Ungefähr vierzehn Monate früher:
Spike
hockte auf der Bettkante und hatte den Kopf in seine Hände gestützt.
Er
konnte es immer noch nicht fassen. Er ein Mensch? Das war so... unangenehm,
fast schon peinlich. Er fühlte sich unbehaglich und frustriert, ähnlich wie
ganz früher, als er noch William war. Aber das mit William, dem „Dichter“,
hatte sich doch wohl erledigt, oder? Drusilla hatte sich ja auch erledigt,
seine dunkle Göttin... Und Angel? Buffy? Oh Gott, auch die hoffentlich – und
zwar beide!
Verfluchte
Erinnerungen – und warum zum Teufel musste er immer noch an Buffy und Angel
denken? Er hatte doch genug an seinen eigenen Missetaten zu knacken. Dauernd
träumte er von irgendwelchen furchtbaren Gemetzeln, in denen er die Hauptrolle
spielte. Diese Träume raubten ihm den Schlaf, den er als Mensch nun mal
brauchte und ließen ihn immer als entnervtes Wrack zurück. Gut, das war seine
Seele, die ihn wohl zwackte. Aber das hatte sie auch schon getan, als er noch
ein Vampir war.
Gab es
denn überhaupt Vorteile des Menschseins? Er versuchte, darüber nachzudenken,
aber es ging einfach nicht, er konnte keinen klaren Gedanken fassen, weil die
verdammte Vergangenheit ihm immer wieder in die Quere kam. Spike kratzte sich
zerstreut am linken Arm, denn ein leichter Sonnenbrand juckte auf seiner zarten
weißen Haut. Danke Sonne, er musste grinsen.
Er
musste an das Gespräch denken, das Buffy mit Angel führte – nachdem die beiden
sich heiß und innig abgeknutscht hatten. Er war noch mal zurückgekehrt, um auch
den bitteren Rest mitzukriegen. Sie konnte sich also nicht vorstellen, mit ihm,
Spike, einen Stall voll Kinder zu haben. Gut, das war verständlich, denn es war
unmöglich, und Spike musste vor sich selber zugeben, auch nie an so etwas
gedacht zu haben. Aber dieses Brotteiggerede, was für ein hirnrissiges Zeug!

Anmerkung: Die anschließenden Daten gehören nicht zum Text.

-- ==== Sys2Proof/Machine/Control.lean ====
section
/-!
DEFINITION. The commands of a channel program that use no adapter and move no stream: control transfers, waits, posting and
signalling, CALL_SPOKE, NOP and END (R99–R112, R117–R120).
-/

namespace Sys2Proof.Machine

/-- The subchannel that is to execute a CCW of an OP on engine `n`. -/
def Dev.toExecute (d : Dev) (n : Nat) (op : Byte) : Option Nat :=
  match d.activeSub n with
  | some i => if (d.ctx i).phase = .ready ∧ (d.ctx i).ccw.op = op then some i else none
  | none => none

/-- A command acts on the subchannel that is to execute its OP, unless the engine is fenced or its domain sleeps. -/
def Dev.onOp (d : Dev) (n : Nat) (op : Byte) (f : Dev → Nat → Dev) : Dev :=
  match d.toExecute n op with
  | some i => if d.gate (ceDom n) = .ok then f d i else d
  | none => d

/-- The CCW goes to its completion, and the program on to an address. -/
def Dev.transferTo (d : Dev) (i : Nat) (a : Nat) (jump : Bool) : Dev :=
  let x := d.ctx i
  d.setCtx i { x with
    phase := .done
    nextAddr := BitVec.ofNat 48 a
    ticRun := if jump then x.ticRun + 1 else x.ticRun
    row := if jump then none else x.row
    chainTic := x.chainTic || x.succ }

/-- The condition word of a CCW (R104). -/
def Dev.condAddr (d : Dev) (i : Nat) : Nat :=
  let c := (d.ctx i).ccw
  if c.op = 0x09 then (BitVec.ofInt 48 ((d.scb i).ccwAddr.toNat + 8 * c.count.toInt)).toNat else c.addr.toNat

/-- A condition that needs its word, given the word (SEL 0). -/
def wordCond (c : Ccw) (w : Nat) : Bool :=
  let h := if bitAt c.mod_ 6 then w / 2 ^ 32 else w % 2 ^ 32
  (h ^^^ fld c.param 0 32) &&& fld c.param 32 32 = 0

/-- A condition that needs no word (SEL 1 to 3). -/
def Dev.selCond (d : Dev) (i : Nat) : Bool :=
  let c := (d.ctx i).ccw
  let s := d.scb i
  match c.sel with
  | 1 => s.residual ≠ 0
  | 2 => fld s.lastDevstat 0 32 &&& fld c.param 0 32 ≠ 0
  | _ => boundExceeded (d.chargeSince i s.startMark) c.ebound

/-- TIC_IF and SKIP_IF once their condition is known, NEG applied (R101, R104). -/
def Dev.condDone (d : Dev) (i : Nat) (b : Bool) : Dev :=
  let c := (d.ctx i).ccw
  let here := (d.scb i).ccwAddr.toNat
  if b != bitAt c.mod_ 7 then
    if c.op = 0x09 then d.transferTo i c.addr.toNat true else d.transferTo i (here + 64) false
  else d.transferTo i (here + 32) false

/-- TIC_IF and SKIP_IF (R101, R104, R105). -/
def Dev.condition (d : Dev) (i : Nat) : Dev :=
  let c := (d.ctx i).ccw
  if c.sel = 0 then
    match d.engRead i .cond (d.condAddr i) 8 with
    | .ok bs d => d.condDone i (wordCond c (leNat bs))
    | .stall d => d
    | .fail code det d => d.failAccess i code det
  else
    let d := if c.sel = 3 then d.foldTag i else d
    d.condDone i (d.selCond i)

/-- TIC_IF or SKIP_IF with what the host answers to its condition read, where that lies in the host window. -/
def Dev.conditionHost (d : Dev) (i : Nat) (host : Option HostReply) : Dev :=
  let d := d.condition i
  match host, (d.ctx i).hostReq with
  | some r, some _ =>
    let d := d.hostReply i r
    if (d.ctx i).hostGot.isSome then d.condition i else d
  | _, _ => d

/-- The CCW has been executed and goes to its completion. -/
def Dev.opDone (d : Dev) (i : Nat) : Dev := d.setCtx i { d.ctx i with phase := .done }

/-- A wait for a target time (R53, R55, R106). -/
def Dev.waitTime (d : Dev) (i : Nat) (target : DT) (c : Cause) (onReached : Dev → Dev) : Dev :=
  match d.wlInsert i { target := target, kind := .subch, id := i } with
  | (.reached, d) => onReached d
  | (.inserted, d) => (d.setCtx i { d.ctx i with phase := .running }).beginWait i c
  | (.refused, d) => d.raiseExc i xPROGRAM 0x200 (d.ctx i).ccw.count

/-- A WAIT_EVENT's timeout is reached (R109). -/
def Dev.eventTimeout (d : Dev) (i : Nat) : Dev :=
  if bitAt (d.ctx i).ccw.mod_ 0 then
    let d := d.setScb i { d.scb i with residual := 1, lastDevstat := 0 }
    if (d.scb i).state = .active then d.opDone i else d.waitDone i
  else d.raiseExc i xTIMEOUT 0 1

/-- WAIT_EVENT (R107–R109). -/
def Dev.waitEvent (d : Dev) (i : Nat) : Dev :=
  let n := i / 256
  let c := (d.ctx i).ccw
  let e := fld c.param 0 10
  let v := smGet (d.eng n).arr e 0
  if v % 256 ≠ 0 then
    let d := d.setEng n { d.eng n with arr := smSet (d.eng n).arr e (v - 1) 0 }
    (d.setScb i { d.scb i with residual := 0, lastDevstat := 0 }).opDone i
  else if fld c.param 32 32 = 0 then (d.setCtx i { d.ctx i with phase := .running }).beginWait i .event
  else d.waitTime i (dsTarget (d.ctx i).started (w32 (fld c.param 32 32))) .event fun d => d.eventTimeout i

/-- POST (R110). -/
def Dev.postOp (d : Dev) (i : Nat) : Dev :=
  let c := (d.ctx i).ccw
  (d.setCtx i { d.ctx i with
    plan := [{ kind := 1, code := BitVec.ofNat 8 (fld c.param 0 8), devstat := some (w32 (fld c.param 32 32)) }]
    after := some .complete }).go i

/-- SIGNAL (R111, R381). -/
def Dev.signalOp (d : Dev) (i : Nat) : Dev :=
  let c := (d.ctx i).ccw
  (if bitAt c.param 12 then d.doorbell (fld c.param 0 7) else d.raiseEvent (fld c.param 0 10)).opDone i

/-- STORE_TIME (R112): one sample, written as one write. -/
def Dev.storeTimeOp (d : Dev) (i : Nat) : Dev :=
  let c := (d.ctx i).ccw
  let v := d.now
  let bs := leBytes 8 v.toNat ++ (if bitAt c.mod_ 0 then leBytes 8 (v + d.pacer.hostOfs).toNat else [])
  match d.engWriteAll i (d.useRow c.addr.toNat) c.addr.toNat bs with
  | .ok _ d => ((d.sample i).2).dataDone i
  | .stall d => d
  | .fail code det d => ((d.sample i).2).failAccess i code det

/-- The 16 bytes a CALL_SPOKE posts (R117). -/
def spokeMsg (c : Ccw) (i : Nat) : List Byte :=
  leBytes 8 c.addr.toNat ++ leBytes 4 c.count.toNat ++ leBytes 2 i ++ leBytes 2 (fld c.param 16 16)

/-- CALL_SPOKE (R117, R118). -/
def Dev.callSpokeOp (d : Dev) (i : Nat) : Dev :=
  let c := (d.ctx i).ccw
  let m := fld c.param 0 7
  match d.knock (commonDom (m / 16)) with
  | (.asleep, d) => d
  | (_, d) =>
    match d.mboxPost i (ceAgent (i / 256)) m (fld c.param 8 3) (spokeMsg c i) true with
    | (.accepted, e) =>
      let e := e.setCtx i { e.ctx i with spoke := some m }
      if fld c.param 32 32 = 0 then (e.setCtx i { e.ctx i with phase := .running }).beginWait i .spoke
      else
        let t := dsTarget (d.ctx i).started (w32 (fld c.param 32 32))
        if !reached d.now t ∧ wlCapacity ≤ d.wl.length then
          (d.bump pgPCR 0x078 1 0x084 1).raiseExc i xPROGRAM 0x200 c.count
        else e.waitTime i t .spoke fun d => d.raiseExc i xTIMEOUT 0 c.count
    | (_, e) => e.raiseExc i xDEVICE 1 c.count

/-- A reply word reaches the engine of a caller (R118, R165, R380). -/
def Dev.spokeReply (d : Dev) (m sender sub : Nat) (w : Word) : Dev :=
  let i := sub % 4096
  let s := d.scb i
  if s.state = .waiting ∧ s.cause = .spoke ∧ (d.ctx i).spoke = some m ∧ sender = ceAgent (i / 256) then
    let d := d.wlRemove i .subch i
    let d := d.setCtx i { d.ctx i with spoke := none }
    if bitAt w 31 then d.raiseExc i xDEVICE w 0
    else (d.setScb i { d.scb i with residual := 0, lastDevstat := w }).waitDone i
  else d.bump (pgCE + (sender - ceAgent 0) % 16) 0x068 1 0x074 1

/-- A mailbox with a waiting caller delivers a word and is freed (R379, R380). -/
def Dev.mboxAnswer (d : Dev) (m : Nat) (w : Word) : Dev :=
  let b := d.mbox m
  if !b.full then d
  else
    let e := d.mboxFree m
    if b.call then e.spokeReply m b.sender (leNat ((b.msg.drop 12).take 2)) w else e

/-- RELEASE (R379, R380). -/
def Dev.mboxRelease (d : Dev) (m : Nat) : Dev := d.mboxAnswer m m32

/-- REPLY (R380). -/
def Dev.mboxReply (d : Dev) (m : Nat) : Dev := d.mboxAnswer m (d.mbox m).reply

/-- A subchannel's wake list entry has expired (R52, R106, R109, R118). -/
def Dev.subExpiry (d : Dev) (i : Nat) : Dev :=
  let s := d.scb i
  if s.state ≠ .waiting then d
  else match s.cause with
    | .time => d.waitDone i
    | .event => d.eventTimeout i
    | .spoke => (d.setCtx i { d.ctx i with spoke := none }).raiseExc i xTIMEOUT 0 (d.ctx i).ccw.count
    | _ => d

end Sys2Proof.Machine
end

Weiter: Sie hatte ferner drüber nachgedacht, irgendwann zu Angel zurückzugehen,
es könne aber dauern.
Na
super! Sollte sie doch! In der Zwischenzeit, in der womöglich sehr langen
Zwischenzeit hatte sie bestimmt viel, viel Zeit, mit anderen Typen und Vampiren
rumzumachen, um dann schließlich doch zu Angel zurückzugehen als fertig
gebackenes Brot! Die beiden hatten sich wirklich verdient! Der Oberheld und die
Jägerin. Der Bäcker und das Brot!
Hatte
sie den guten Spike nur als Amulettträger auserkoren, weil sie Angel beschützen
wollte? Denn sie wusste bestimmt, dass sie den Träger des Amuletts in den
sicheren Tod schickte.
Ach, ist
Liebe nicht schön? Spike lächelte schief vor sich hin.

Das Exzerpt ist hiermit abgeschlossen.